### Problem requirements:
Say how many lines of the material include "clause". Give the number without any other text.
(Listed records)
-- ==== Sys2Proof/Certificates/Slice0/Obligations.lean ====
section
/-! DEFINITION. The statements for the provers, from the numbered rules of the spec. -/

open Sys2Proof Sys2Proof.Machine

/-- Decoding the encoded word of any well-formed command gives the command back. (R81, R82, R83, R87, R88, R89)
-/
def Obligations.DecodeOfEncode : Prop :=
  ∀ i : Instr, i.WellFormed → decode (encode i) = .instr i

/-- A decoded command is well-formed and encodes to the word with the ignored fields zeroed. (R81, R82, R83,
R84) -/
def Obligations.EncodeOfDecode : Prop :=
  ∀ (w : Word64) (i : Instr), decode w = .instr i → i.WellFormed ∧ encode i = w &&& readMask i

/-- Bits a command does not read are accepted with any value and change nothing. (R82) -/
def Obligations.IgnoredFieldsHaveNoEffect : Prop :=
  ∀ (w w' : Word64) (i : Instr), decode w = .instr i → w' &&& readMask i = w &&& readMask i →
    decode w' = .instr i ∧
    ∀ (s : State) (rest : List Word64),
      step { s with cmdPort := w' :: rest } = step { s with cmdPort := w :: rest }

/-- The rows of the opcode table select disjoint words, and the other words are the reserved ones. The illegal
index of the last clause is the decoder's, for PARAM alone; GETP with A above 25 is answered by its meaning (log
entry 14, a DESIGN CHOICE). (R83, R84) -/
def Obligations.OpcodeTableSelects : Prop :=
  (∀ w : Word64, (∃ i, decode w = .instr i) ↔ ∃ i : Instr, w &&& tableMask i = tableMatch i) ∧
  (∀ (w : Word64) (i : Instr), decode w = .instr i → w &&& tableMask i = tableMatch i) ∧
  (∀ (w : Word64) (i j : Instr), w &&& tableMask i = tableMatch i → w &&& tableMask j = tableMatch j →
    tableMask i = tableMask j ∧ tableMatch i = tableMatch j) ∧
  (∀ w : Word64, decode w = .reservedOp (fieldOp w) ↔
    fieldOp w ∉ ([0x01, 0x02, 0x03, 0x10, 0x11, 0x12, 0x13, 0x20, 0x21, 0x22, 0x23, 0x24, 0x25, 0x30] :
      List Word8)) ∧
  (∀ w : Word64, decode w = .illegalIndex (fieldA w) ↔ fieldOp w = 0x20 ∧ 25 < (fieldA w).toNat)

/-- Command words of the spec decode to the commands they stand for. (R81, R82, R83, R100, R352, R377) -/
def Obligations.WorkedEncodings : Prop :=
  decode 0x0100000000000000 = .instr .create ∧
  decode 0x103C00003F800000 = .instr (.noteon 60 0x3F800000) ∧
  decode 0x113C000000000000 = .instr (.noteoff 60) ∧
  decode 0x127B000000000000 = .instr (.cc 123 0) ∧
  decode 0x1300200000000000 = .instr (.bend 8192) ∧
  decode 0x13003FFF00000000 = .instr (.bend 16383) ∧
  decode 0x200A00003F000000 = .instr (.paramVcfCutoff 0x3F000000) ∧
  decode 0x2008000040000000 = .instr (.paramDcoRange 0x40000000) ∧
  decode 0x210A000000000000 = .instr (.getp 10) ∧
  decode 0x220000003F000000 = .instr (.setvol 0x3F000000) ∧
  decode 0x2400FFFF00000000 = .instr (.setoct (-1)) ∧
  decode 0x3000008000000000 = .instr (.render 128) ∧
  decode 0x200000003E800000 = .instr (.paramVcaDepth 0x3E800000) ∧
  decode 0x201900003F800000 = .instr (.paramChorusII 0x3F800000)

/-- Bytes are little-endian, a command is taken from eight of them, a frame is L.lo L.hi R.lo R.hi. The byte
order and the left-first frame are taken from general knowledge, as R62 and R94 say of themselves (log entry 13,
PRESUMED). (R62, R64, R94) -/
def Obligations.SerialisedWords : Prop :=
  (∀ (w : Word64) (rest : List Byte), decodeBytes (wordBytes w ++ rest) = some (decode w, rest)) ∧
  (∀ w : Word64, wordBytes w =
    [0, 8, 16, 24, 32, 40, 48, 56].map fun k => w.extractLsb' k 8) ∧
  (∀ l r : Int, frameBytes (frameWord l r) =
    [(BitVec.ofInt 16 l).extractLsb' 0 8, (BitVec.ofInt 16 l).extractLsb' 8 8,
     (BitVec.ofInt 16 r).extractLsb' 0 8, (BitVec.ofInt 16 r).extractLsb' 8 8]) ∧
  (∀ l r : Int, -32768 ≤ l → l ≤ 32767 → -32768 ≤ r → r ≤ 32767 →
    ((frameWord l r).extractLsb' 0 16).toInt = l ∧ ((frameWord l r).extractLsb' 16 16).toInt = r)

/-- A step takes the next word off the command port and runs what it decodes to; with no word it changes
nothing. The last clause, on an empty port, is the model's choice (log entry 8). (R12, R24, R66, R110, R405) -/
def Obligations.StepRunsTheDecodedCommand : Prop :=
  ∀ s : State,
    (∀ (w : Word64) (rest : List Word64), s.cmdPort = w :: rest →
      (∀ i, decode w = .instr i → step s = exec i { s with cmdPort := rest }) ∧
      (∀ op, decode w = .reservedOp op → step s = rejectReserved op { s with cmdPort := rest }) ∧
      (∀ a, decode w = .illegalIndex a → step s = rejectIndex { s with cmdPort := rest })) ∧
    (s.cmdPort = [] → step s = .next s)

/-- Every command word is answered by exactly one response word, with the status R403 fixes. (R403) -/
def Obligations.EveryCommandAnsweredByPriority : Prop :=
  ∀ (s : State) (w : Word64) (rest : List Word64), s.cmdPort = w :: rest →
    ∃ (t : State) (r : Word64), step s = .next t ∧ t.cmdPort = rest ∧ t.rspPort = s.rspPort ++ [r] ∧
      r.extractLsb' 56 8 = fieldOp w ∧
      r.extractLsb' 48 8 =
        if fieldOp w ∉ ([0x01, 0x02, 0x03, 0x10, 0x11, 0x12, 0x13, 0x20, 0x21, 0x22, 0x23, 0x24, 0x25, 0x30] :
            List Word8) then (2 : Word8)
        else if s.instValid = false ∧ fieldOp w ≠ 0x01 then 1
        else if (fieldOp w = 0x20 ∨ fieldOp w = 0x21) ∧ 25 < (fieldA w).toNat then 3
        else if (fieldOp w = 0x10 ∨ fieldOp w = 0x20 ∨ fieldOp w = 0x22) ∧
            (fieldV w).extractLsb' 23 8 = 0xFF ∧ (fieldV w).extractLsb' 0 23 ≠ 0 then 4
        else 0

/-- A command answered with a status other than OK leaves every piece of state unchanged. (R84, R401, R404) -/
def Obligations.ReportedConditionsChangeNothing : Prop :=
  ∀ (s t : State) (w r : Word64) (rest : List Word64), s.cmdPort = w :: rest → step s = .next t →
    t.rspPort = s.rspPort ++ [r] → r.extractLsb' 48 8 ≠ 0 →
    t = { s with
          cmdPort := rest
          rspPort := s.rspPort ++ [r]
          pcmPort := s.pcmPort ++
            if fieldOp w = 0x30 then List.replicate (min (w.extractLsb' 32 16).toNat 256) 0 else [] }

/-- No step changes the configuration, and the ports are queues. (R46, R66, R80, R95) -/
def Obligations.StepFrame : Prop :=
  ∀ s t : State, step s = .next t →
    t.cfg = s.cfg ∧ t.cmdPort = s.cmdPort.tail ∧ s.rspPort <+: t.rspPort ∧ s.pcmPort <+: t.pcmPort ∧
      s.frameNo ≤ t.frameNo

/-- CREATE gives every state element the value of R421, whatever the state before. (R421) -/
def Obligations.CreateResult : Prop :=
  ∀ s : State,
    let d := s.cfg.paramDefault
    exec .create s = .next { s with
      instValid := true
      eng :=
        { params := d
          volume := s.cfg.volumeDefault
          octave := s.cfg.octaveDefault
          bendSemi := 0
          voices := Vector.replicate 6
            { active := false, note := none, freq := 0, vel := 0, bendMul := 1
              vcaMode := if tag d[1] 2 = 0 then .envelopeGated else .gateSwitched
              pwmSrc := if tag d[3] 3 = 0 then .manual else if tag d[3] 3 = 1 then .lfoModulated
                else .envelopeModulated
              osc := { saw := { y := d[4], t := d[4] }, pulse := { y := d[5], t := d[5] }
                       sub := { y := d[6], t := d[6] }, noise := { y := d[7], t := d[7] }
                       phase := 0, subSign := .plus, aux := (oscAux s.cfg).1, noiseAux := (oscAux s.cfg).2 }
              vcf := { y1 := 0, y2 := 0, y3 := 0, y4 := 0, aux := (vcfReset s.cfg).aux }
              envA := { stage := .idle, level := 0, aux := envAux s.cfg }
              envG := { stage := .idle, level := 0, aux := envAux s.cfg }
              pwmSm := { y := d[2], t := d[2] } }
          sm := { pitchMod := { y := d[9], t := d[9] }, cutoff := { y := d[10], t := d[10] }
                  res := { y := d[11], t := d[11] }, envMod := { y := d[12], t := d[12] }
                  lfoMod := { y := d[13], t := d[13] }, kbdMod := { y := d[14], t := d[14] }
                  bendMod := { y := d[15], t := d[15] } }
          lfo := { phase := 0, out := 0, stage := .off, cnt := 0, ramp := 0, hold := 0, gate := false
                   aux := (lfoShutdown s.cfg).aux }
          hp := { lp := 0, aux := (hpfReset s.cfg).aux }
          chorus := { line := List.replicate s.cfg.chLen 0, w := 0, ph0 := 0, ph1 := 0
                      aux := (initialChorus s.cfg).aux } }
      rspPort := s.rspPort ++ [0x0100000000000000] }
(End Listed records)
### Reply to the task:
2